**WHAT YOU HAVE TO DO:** For the entries below, report the number of lines containing "perm", without any other content.

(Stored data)
theorem wf_landLocal {n : Nat} {r : Remote} {bs : List Byte} {s : State} (h : Memory.wf (memOf s) = true) : Memory.wf (memOf (landLocal n r bs s)) = true := by
  fun_cases landLocal n r bs s <;>
  repeat' first | intro _ | (with_reducible first | assumption | refine wf_writeMem ?_ | refine wf_of_eq (endRemote_mem ..) ?_) | (fail_if_no_progress dsimp only) | split

theorem wf_remoteStore {n : Nat} {r : Remote} {bs : List Byte} {s : State} (h : Memory.wf (memOf s) = true) :
    Memory.wf (memOf (remoteStore n r bs s).2) = true :=
  wf_settleChunk (wf_writeAt h)

theorem refuseRemote_mem (n : Nat) (r : Remote) (s : State)  : memOf (refuseRemote n r s) = memOf s := by
  fun_cases refuseRemote n r s <;>
  repeat' first | intro _ | (with_reducible first | rfl | refine (endRemote_mem ..).trans ?_) | (fail_if_no_progress dsimp only) | split

theorem wf_actStore {n : Nat} {r : Remote} {s : State} (h : Memory.wf (memOf s) = true) : Memory.wf (memOf (actStore n r s)) = true := by
  delta actStore
  extract_lets q
  have hq : Memory.wf (memOf q.2) = true := wf_remoteStore h
  clear_value q
  split
  · exact wf_of_eq (endRemote_mem ..) hq
  · exact wf_of_eq (refuseRemote_mem ..) hq

theorem wf_actStc {n : Nat} {r : Remote} {s : State} (h : Memory.wf (memOf s) = true) : Memory.wf (memOf (actStc n r s)) = true := by
  fun_cases actStc n r s <;>
  repeat' first | intro _ | (with_reducible first | assumption | refine wf_remoteStore ?_ | refine wf_of_eq (endRemote_mem ..) ?_ | refine wf_of_eq (refuseRemote_mem ..) ?_ | refine wf_of_eq (updFacet_mem ..) ?_) | (fail_if_no_progress dsimp only) | split

theorem wf_actAtomic {n : Nat} {r : Remote} {old new : List Byte} {s : State} (h : Memory.wf (memOf s) = true) :
    Memory.wf (memOf (actAtomic n r old new s)) = true := by
  delta actAtomic
  extract_lets q
  have hq : Memory.wf (memOf q.2) = true := wf_remoteStore h
  clear_value q
  split
  · exact wf_landLocal hq
  · exact wf_of_eq (refuseRemote_mem ..) hq

theorem wf_actOld {n : Nat} {r : Remote} {old : List Byte} {s : State} (h : Memory.wf (memOf s) = true) : Memory.wf (memOf (actOld n r old s)) = true := by
  fun_cases actOld n r old s <;>
  repeat' first | intro _ | (with_reducible first | assumption | refine wf_actAtomic ?_ | refine wf_landLocal ?_ | refine wf_of_eq (updFacet_mem ..) ?_ | refine wf_ite_same ?_ ?_) | (fail_if_no_progress dsimp only) | split

theorem wf_actRead {n : Nat} {r : Remote} {s : State} (h : Memory.wf (memOf s) = true) : Memory.wf (memOf (actRead n r s)) = true := by
  delta actRead
  split
  · exact wf_of_eq (refuseRemote_mem ..) h
  · extract_lets q
    have hq : Memory.wf (memOf q.2) = true := wf_readAt h
    clear_value q
    split
    · exact wf_of_eq (refuseRemote_mem ..) hq
    · exact wf_actOld hq

theorem wf_remoteAct {n : Nat} {r : Remote} {s : State} (h : Memory.wf (memOf s) = true) : Memory.wf (memOf (remoteAct n r s)) = true := by
  delta remoteAct
  split
  exacts [wf_actStore h, wf_actStc h, wf_actRead h]

theorem wf_execRemoteCompletion {n : Fin 128} {i : Fin 16} {uncorrectable : Bool} {s : State} {t__}
    (hx : execRemoteCompletion n i uncorrectable s = .next t__) (h : Memory.wf (memOf s) = true) : Memory.wf (memOf t__) = true := by
  delta execRemoteCompletion at hx
  split at hx
  · cases hx
  · dsimp only at hx
    split at hx
    · cases hx
    · have e := next_inj hx
      subst e
      split
      · exact wf_of_eq (endRemote_mem ..) (wf_of_eq (noteUe_mem ..) h)
      · exact wf_remoteAct h

theorem execFacetRegisterBlockWrite_mem (n : Fin 128) (off : Nat) (v : BitVec 64) (by_ : Agent) (s : State) {t__}
    (h : execFacetRegisterBlockWrite n off v by_ s = .next t__) : memOf t__ = memOf s := by
  delta execFacetRegisterBlockWrite at h
  have e := gate_next h
  subst e
  generalize hq : facetRegWrite _ _ _ _ _ = q
  cases q with
  | none => rfl
  | some x => exact facetRegWrite_mem (h := hq) ..

theorem wf_execRegisterWrite {a : Nat} {v : BitVec 64} {by_ : Agent} {s : State} {t__}
    (hx : execRegisterWrite a v by_ s = .next t__) (h : Memory.wf (memOf s) = true) : Memory.wf (memOf t__) = true := by
  delta execRegisterWrite at hx
  dsimp only at hx
  repeat' split at hx
  all_goals first
    | (cases hx; done)
    | (have e := next_inj hx; subst e; exact h)
    | (have e := gate_next hx; subst e; first | exact wf_stewardWrite h | exact wf_writeAt h | exact wf_of_eq (cellWrite_mem ..) h)

theorem wf_execCounterClearWrite {a : Nat} {s : State} {t__} (hx : execCounterClearWrite a s = .next t__) (h : Memory.wf (memOf s) = true) : Memory.wf (memOf t__) = true := by
  revert hx
  fun_cases execCounterClearWrite a s <;> intro hx
  all_goals first
    | (cases hx; done)
    | (have e__ := gate_next hx; subst e__; repeat' first | intro _ | (with_reducible first | assumption | refine wf_stewardWrite ?_) | (fail_if_no_progress dsimp only) | split)

theorem aerError_mem (s : State)  : memOf (aerError s) = memOf s := by
  fun_cases aerError s <;>
  repeat' first | intro _ | (with_reducible first | rfl | refine (raiseSteward_mem ..).trans ?_ | refine (setLinks_mem ..).trans ?_) | (fail_if_no_progress dsimp only) | split

theorem wf_hostServe {write : Bool} {a perm len : Nat} {data : List Byte} {s : State} (h : Memory.wf (memOf s) = true) :
    Memory.wf (memOf (hostServe write a perm len data s)) = true := by
  delta hostServe
  split
  · extract_lets q
    have hq : Memory.wf (memOf q.2) = true := wf_writeAt h
    clear_value q
    split
    · exact hq
    · exact wf_of_eq (aerError_mem ..) hq
  · extract_lets q
    have hq : Memory.wf (memOf q.2) = true := wf_readAt h
    clear_value q
    split
    · exact wf_of_eq (emit_mem ..) hq
    · exact wf_of_eq (emit_mem ..) (wf_of_eq (aerError_mem ..) hq)

theorem wf_execHostWindowRequest {write : Bool} {o : Nat} {len : Nat} {data : List (BitVec 8)} {uncorrectable : Bool} {s : State}
    {t__} (hx : execHostWindowRequest write o len data uncorrectable s = .next t__) (h : Memory.wf (memOf s) = true) :
    Memory.wf (memOf t__) = true := by
  delta execHostWindowRequest at hx
  extract_lets n at hx
  split at hx
  · cases hx
  split at hx
  · have e := next_inj hx
    subst e
    exact wf_ite (wf_of_eq (aerError_mem ..) h) (wf_of_eq (emit_mem ..) (wf_of_eq (aerError_mem ..) h))
  · extract_lets ue at hx
    split at hx
    · have e := next_inj hx
      subst e
      exact wf_ite h (wf_of_eq (emit_mem ..) h)
    split at hx
    · cases hx
    · have e := next_inj hx
      subst e
      exact wf_ite (wf_of_eq (emit_mem ..) (wf_of_eq (aerError_mem ..) (wf_of_eq (noteUe_mem ..) h))) (wf_hostServe h)

theorem fabRefuse_mem (a code : Nat) (s : State) : memOf (fabRefuse a code s).2 = memOf s := logFabric_mem ..

theorem wf_fabRead {a n perm : Nat} {s : State} (h : Memory.wf (memOf s) = true) : Memory.wf (memOf (fabRead a n perm s).2) = true := by
  delta fabRead
  extract_lets q
  have hq : Memory.wf (memOf q.2) = true := wf_readAt h
  clear_value q
  split
  · exact hq
  · exact wf_of_eq (fabRefuse_mem ..) hq

theorem wf_fabWrite {a perm : Nat} {bs : List Byte} {s : State} (h : Memory.wf (memOf s) = true) :
    Memory.wf (memOf (fabWrite a perm bs s).2) = true := by
  delta fabWrite
  extract_lets q
  have hq : Memory.wf (memOf q.2) = true := wf_writeAt h
  clear_value q
  split
  · exact wf_settleChunk hq
  · exact wf_of_eq (fabRefuse_mem ..) hq

theorem wf_fabServe {f : FabFrame} {ue : Bool} {s : State} (h : Memory.wf (memOf s) = true) :
    Memory.wf (memOf (fabServe f ue s).2) = true := by
  delta fabServe
  extract_lets a n wins need
  split
  · exact wf_of_eq (fabRefuse_mem ..) h
  split
  · exact wf_of_eq (fabRefuse_mem ..) h
  split
  · exact wf_of_eq (fabRefuse_mem ..) h
  split
  · exact wf_of_eq (fabRefuse_mem ..) h
  split
  · exact wf_of_eq (fabRefuse_mem ..) (wf_of_eq (noteUe_mem ..) h)
  split
  · exact wf_fabRead h
  · exact wf_fabWrite h

theorem wf_fabRequest {fr : FabFrame} {uncorrectable : Bool} {s : State} {t__} (hx : fabRequest fr uncorrectable s = .next t__)
    (h : Memory.wf (memOf s) = true) : Memory.wf (memOf t__) = true := by
  delta fabRequest at hx
  split at hx
  · cases hx
  · exact wf_fabReceive hx (fun x hw => wf_fabServe hw) h

theorem wf_execFabricRequestReceive {fr : FabFrame} {uncorrectable : Bool} {s : State} {t__}
    (hx : execFabricRequestReceive fr uncorrectable s = .next t__) (h : Memory.wf (memOf s) = true) : Memory.wf (memOf t__) = true :=
  wf_fabRequest hx h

**THE ANSWER:** 5